Secondo l’istante trattasi
di una superficie di terreno erronea-mente conglobata nel corso della procedura
di impianto della nuova mappa fotogrammetrica nella particella no. __________
dei convenuti, i quali ne risultano così indebitamente proprietari.
A comprova della
fondatezza dell’azione di rivendicazione l’istante si fonda sulla divergenza
esistente tra la superficie del suo fondo risultante dall’estratto censuario
(58 mq) e l’effettiva superficie del medesimo (55.36 mq come attesta la perizia
12 giugno 1994 dell’ing. __________).
I convenuti si sono
opposti alla pretesa avversaria osservando come l’istante non abbia a tempo debito,
ossia entro il termine perentorio di cui all'art. 88 LGRF, contestato la
misurazione fotogrammetrica che deve quindi ritenersi definitiva.

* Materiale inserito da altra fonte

/-- With the leave mark set in ONLINE the station enters LEAVING when its part in the line is settled
(R148, R149): at the outcome of its exchange, at a collision, at the end of its REPLY, and at a frame end with no
exchange; where the frame end leaves a reply due, only after that reply. A MESSAGE completes DELIVERED on ACCEPT
and WITHDRAWN on any other outcome (R85) and at a collision (log 13); the outcome of a GREET or CREDIT, and every
frame end, has the effects that it has with the mark clear, a MESSAGE judged before the command carried to its end
among them (R93, R148), and the train is decided after them (R136). A collision of a GREET, a CREDIT or a REPLY
leaves its item as it is (R135). A timeout that comes before its moment moves the idle count on to it (log 3). -/
def Obligations.TheLeaveMarkWaitsForTheLine : Prop :=
  (∀ s : State, s.resetLow = false → s.stc.state = .online → s.stc.leaveMark = true →
    s.rif.replyDue = none → s.rxu.fill = none →
      (∀ (h : Handle) (p : StationId) (c : Carried), s.txa.item = some (.message h p c) →
        (s.txa.exchange = .awaitReply → s.rif.line = .idle → s.rif.idleCount ≤ 24 →
          s.rif.reception = none → s.rif.transmit = none →
            exec .replyTimeout s =
              .next
                ((((s.idleAt 24).completed (exchangeEnds h .withdrawn)).leavingNow).exchangeOver
                  false)) ∧
        (s.txa.exchange = .awaitReply → s.rif.reception.isSome = true → s.rif.transmit = none →
          p ≠ s.stc.sid →
            let u := s.received.heardFrom p
            let same : Prop :=
              (s.peer p).state = .isOpen ∧ (s.peer p).mySess = c.srcSess ∧
                (s.peer p).theirSess = some c.dstSess
            let ends (t : State) : Host.Outcome State Fault Refusal :=
              .next (t.leavingNow.exchangeOver true)
            (same →
              exec (.replyFrameEnd p.byte s.stc.sid 1 0 0) s =
                ends ((u.completed (exchangeEnds h .delivered)).acknowledged p c)) ∧
            (¬ same →
              exec (.replyFrameEnd p.byte s.stc.sid 1 0 0) s =
                ends ((u.completed (exchangeEnds h .delivered)).ctlCleared p)) ∧
            ((s.peer p).state = .isOpen →
              exec (.replyFrameEnd p.byte s.stc.sid 2 0 0) s =
                  ends ((u.completed (exchangeEnds h .withdrawn)).sessionRestarts p .staleReply) ∧
                exec (.replyFrameEnd p.byte s.stc.sid 3 0 0) s =
                  ends
                    ((u.completed (exchangeEnds h .withdrawn)).sessionEnds p (s.peer p).owed true
                      .noCreditReply fun _ => none)) ∧
            ((s.peer p).state ≠ .isOpen →
              exec (.replyFrameEnd p.byte s.stc.sid 2 0 0) s =
                  ends (u.completed (exchangeEnds h .withdrawn)) ∧
                exec (.replyFrameEnd p.byte s.stc.sid 3 0 0) s =
                  ends (u.completed (exchangeEnds h .withdrawn)))) ∧
        ∀ f : Frame, s.rif.transmit = some f → f.kind ≠ .reply → s.rif.reception = none →
          exec .collision s =
            .next
              ({ s.completed fun e =>
                  if e.handle = h ∧ e.phase = .sending then some (.withdrawn, e.attempts) else none
                with
                rif := { s.rif with transmit := none }
                ctu := { s.ctu with kind := .ordered }
                txa := { exchange := .idle, train := 0, gap := false, item := none } } :
                State).leavingNow) ∧
      (s.txa.exchange = .idle →
        (∀ (me p : StationId) (st : ReplyStatus), s.rif.transmit = some (.reply me p st) →
          exec .ownReplyEnd s =
            .next
              ({ s with
                rif :=
                  { s.rif with
                    line := .idle, idleCount := 1, reception := none, transmit := none,
                    broken := none } } :
                State).leavingNow) ∧
        (s.rif.reception.isSome = true → s.rif.transmit = none →
          exec .unknownKindFrameEnd s = .next s.received.leavingNow)) ∧
      ∀ f : Frame, s.rif.transmit = some f → s.rif.reception = none →
        let cut : State :=
          { s with
            rif := { s.rif with transmit := none }
            ctu := { s.ctu with kind := .ordered } }
        (f.kind = .reply → s.txa.exchange = .idle → exec .collision s = .next cut.leavingNow) ∧
        (f.kind ≠ .reply →
          (∃ p, s.txa.item = some (.greet p)) ∨ (∃ p k, s.txa.item = some (.credit p k)) →
            exec .collision s =
              .next
                ({ cut with txa := { exchange := .idle, train := 0, gap := false, item := none } } :
                  State).leavingNow)) ∧
  ∀ (s : State) (c : Instr), s.resetLow = false → s.stc.state = .online → s.stc.leaveMark = true →
    s.rif.transmit = none →
      let unmarked : State := { s with stc := { s.stc with leaveMark := false } }
      let marked (t : State) : State := { t with stc := { t.stc with leaveMark := true } }
      let atEnd : Prop := s.rif.reception.isSome = true ∧ c.EndsFrameOfOther s.stc.sid
      let timesOut : Prop :=
        c = .replyTimeout ∧ s.rif.line = .idle ∧ s.rif.reception = none ∧ s.rif.replyDue = none
      (s.txa.exchange = .idle → atEnd → ∀ t : State, exec c unmarked = .next t →
        exec c s = .next (marked t).leavesUnlessReplying) ∧
      (s.txa.exchange = .awaitReply →
        (∀ item : Item,
          s.txa.item = some item → (∃ p, item = .greet p) ∨ (∃ p k, item = .credit p k) →
            atEnd ∨ timesOut → ∀ t : State, exec c unmarked = .next t →
              let ends (answered : Bool) : Host.Outcome State Fault Refusal :=
                .next
                  (((marked { t with txa := s.txa }).leavesUnlessReplying).exchangeOver answered)
              let answer : Prop :=
                ∃ (p : StationId) (b2 b3 : Byte),
                  (item = .greet p ∧ c = .replyFrameEnd p.byte s.stc.sid 4 b2 b3) ∨
                    ∃ k, item = .credit p k ∧
                      (c = .replyFrameEnd p.byte s.stc.sid 1 b2 b3 ∨
                        c = .replyFrameEnd p.byte s.stc.sid 2 b2 b3)
              (answer → exec c s = ends true) ∧ (¬ answer → exec c s = ends false)) ∧
        ∀ (h : Handle) (p : StationId) (k : Carried), s.txa.item = some (.message h p k) → atEnd →
          (∀ b1 b2 b3 : Byte, b1 = 1 ∨ b1 = 2 ∨ b1 = 3 →
            c ≠ .replyFrameEnd p.byte s.stc.sid b1 b2 b3) →
          ∀ t : State,
            exec c
                { unmarked with txa := { exchange := .idle, train := 0, gap := false, item := none } } =
              .next t →
              exec c s =
                .next
                  (((marked { t with txa := s.txa }).completed
                    (exchangeEnds h .withdrawn)).leavesUnlessReplying.exchangeOver false))

/-- A good frame of any known kind whose source is the station's own identity puts it into HALTED with a
DUPLICATE_ID fault: every entry WITHDRAWN with its attempts, the exchange and a reply due dropped, pending
work and the leave mark cleared, the latch set; records, lists of the session and the pool stay (R153, R154). -/
def Obligations.DuplicateIdentityHalts : Prop :=
  ∀ (s : State) (dst : StationId) (a b c : Byte), s.resetLow = false → s.rif.reception.isSome = true →
    s.rif.transmit = none → s.rxu.fill = none →
    (s.stc.state = .listening ∨ s.stc.state = .announcing ∨ s.stc.state = .online ∨
        s.stc.state = .leaving) →
      let me := s.stc.sid
      let halted (u : State) (kind : FrameKind) : State :=
        let t :=
          (u.faulted .duplicateId me kind 0).completed fun e => some (.withdrawn, e.attempts)
        { t with
          rif := { t.rif with replyDue := none }
          txa := { exchange := .idle, train := 0, gap := false, item := none }
          stc :=
            { t.stc with
              state := .halted, leaveMark := false, pendingAnnounce := false, pendingLeave := false,
              latch := true } }
      exec (.announceFrameEnd me.byte) s = .next (halted (s.received.wonBy me) .announce) ∧
        exec (.leaveFrameEnd me.byte) s = .next (halted (s.received.wonBy me) .leave) ∧
        exec (.greetFrameEnd me.byte dst a b) s = .next (halted (s.received.wonBy me) .greet) ∧
        exec (.messageFrameEnd me.byte dst) s = .next (halted (s.received.wonBy me) .message) ∧
        exec (.creditFrameEnd me.byte dst a b c) s = .next (halted (s.received.wonBy me) .credit) ∧
        exec (.replyFrameEnd me.byte dst a b c) s = .next (halted s.received .reply)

Sottolineano
inoltre di aver sempre utilizzato la scala controversa ritenendosi legittimi
proprietari della stessa.
-
Con il querelato
giudizio il giudice di pace - che già si era occupato della di posa dei termini
tra i fondi di proprietà delle parti - dopo aver accertato e confermato il
carattere definitivo della terminazione dei confini tra queste due particelle,
ha concluso alla reiezione dell'istanza. L'istanza è stata respinta anche per
il fatto che dalle risultanze istruttorie non è emersa la prova secondo la
quale metà della scala censita nella particella n. __________ dei convenuti
sarebbe di proprietà dell'istante.
-
Con il presente
tempestivo gravame __________ è insorta contro il predetto giudizio
postulandone l’annullamento sulla base dei titoli di cassazione di cui alle
lettere e) e g) dell’art. 327 CPC e il conseguente rinvio per nuovo giudizio.
Dal punto di vista procedurale la ricorrente lamenta innanzi tutto il mancato
allestimento della perizia giudiziaria da lei richiesta nell’istanza. Nel
merito rimprovera al primo giudice di aver arbitrariamente valutato le
risultanze istruttorie, in particolare le prove documentali dalle quali si
evince una discrepanza a suo sfavore tra i dati contenuti nell'estratto
censuario e quelli risultanti dalla mappa, nonchè l’errore commesso dal
geometra ing. _________ nella misurazione della sua particella essendosi questi
riferito a un documento privo di qualsiasi valore giuridico, quale il rilievo
del catasto stradale.
Con osservazioni 22 maggio
1995 la controparte postula la reiezione del gravame.
- Giusta l’art. 327
lett. e CPC, disposto che censura la violazione del diritto di essere sentito,
una sentenza del giudice di pace o del pretore può essere annullata se a una
parte sono stati arbitrariamente rifiutati i necessari mezzi di prova.
Il diritto di essere
sentito delle parti comprende infatti, oltre alla facoltà di esprimersi prima
che una decisione sia presa, anche quella di indicare prove sui fatti rilevanti
per il giudizio, di parte-cipare alla loro assunzione e di determinarsi al loro
proposito (DTF 117 Ia 268 consid. 4b; 116 Ia 99 consid. b, 115 Ia 11 consid.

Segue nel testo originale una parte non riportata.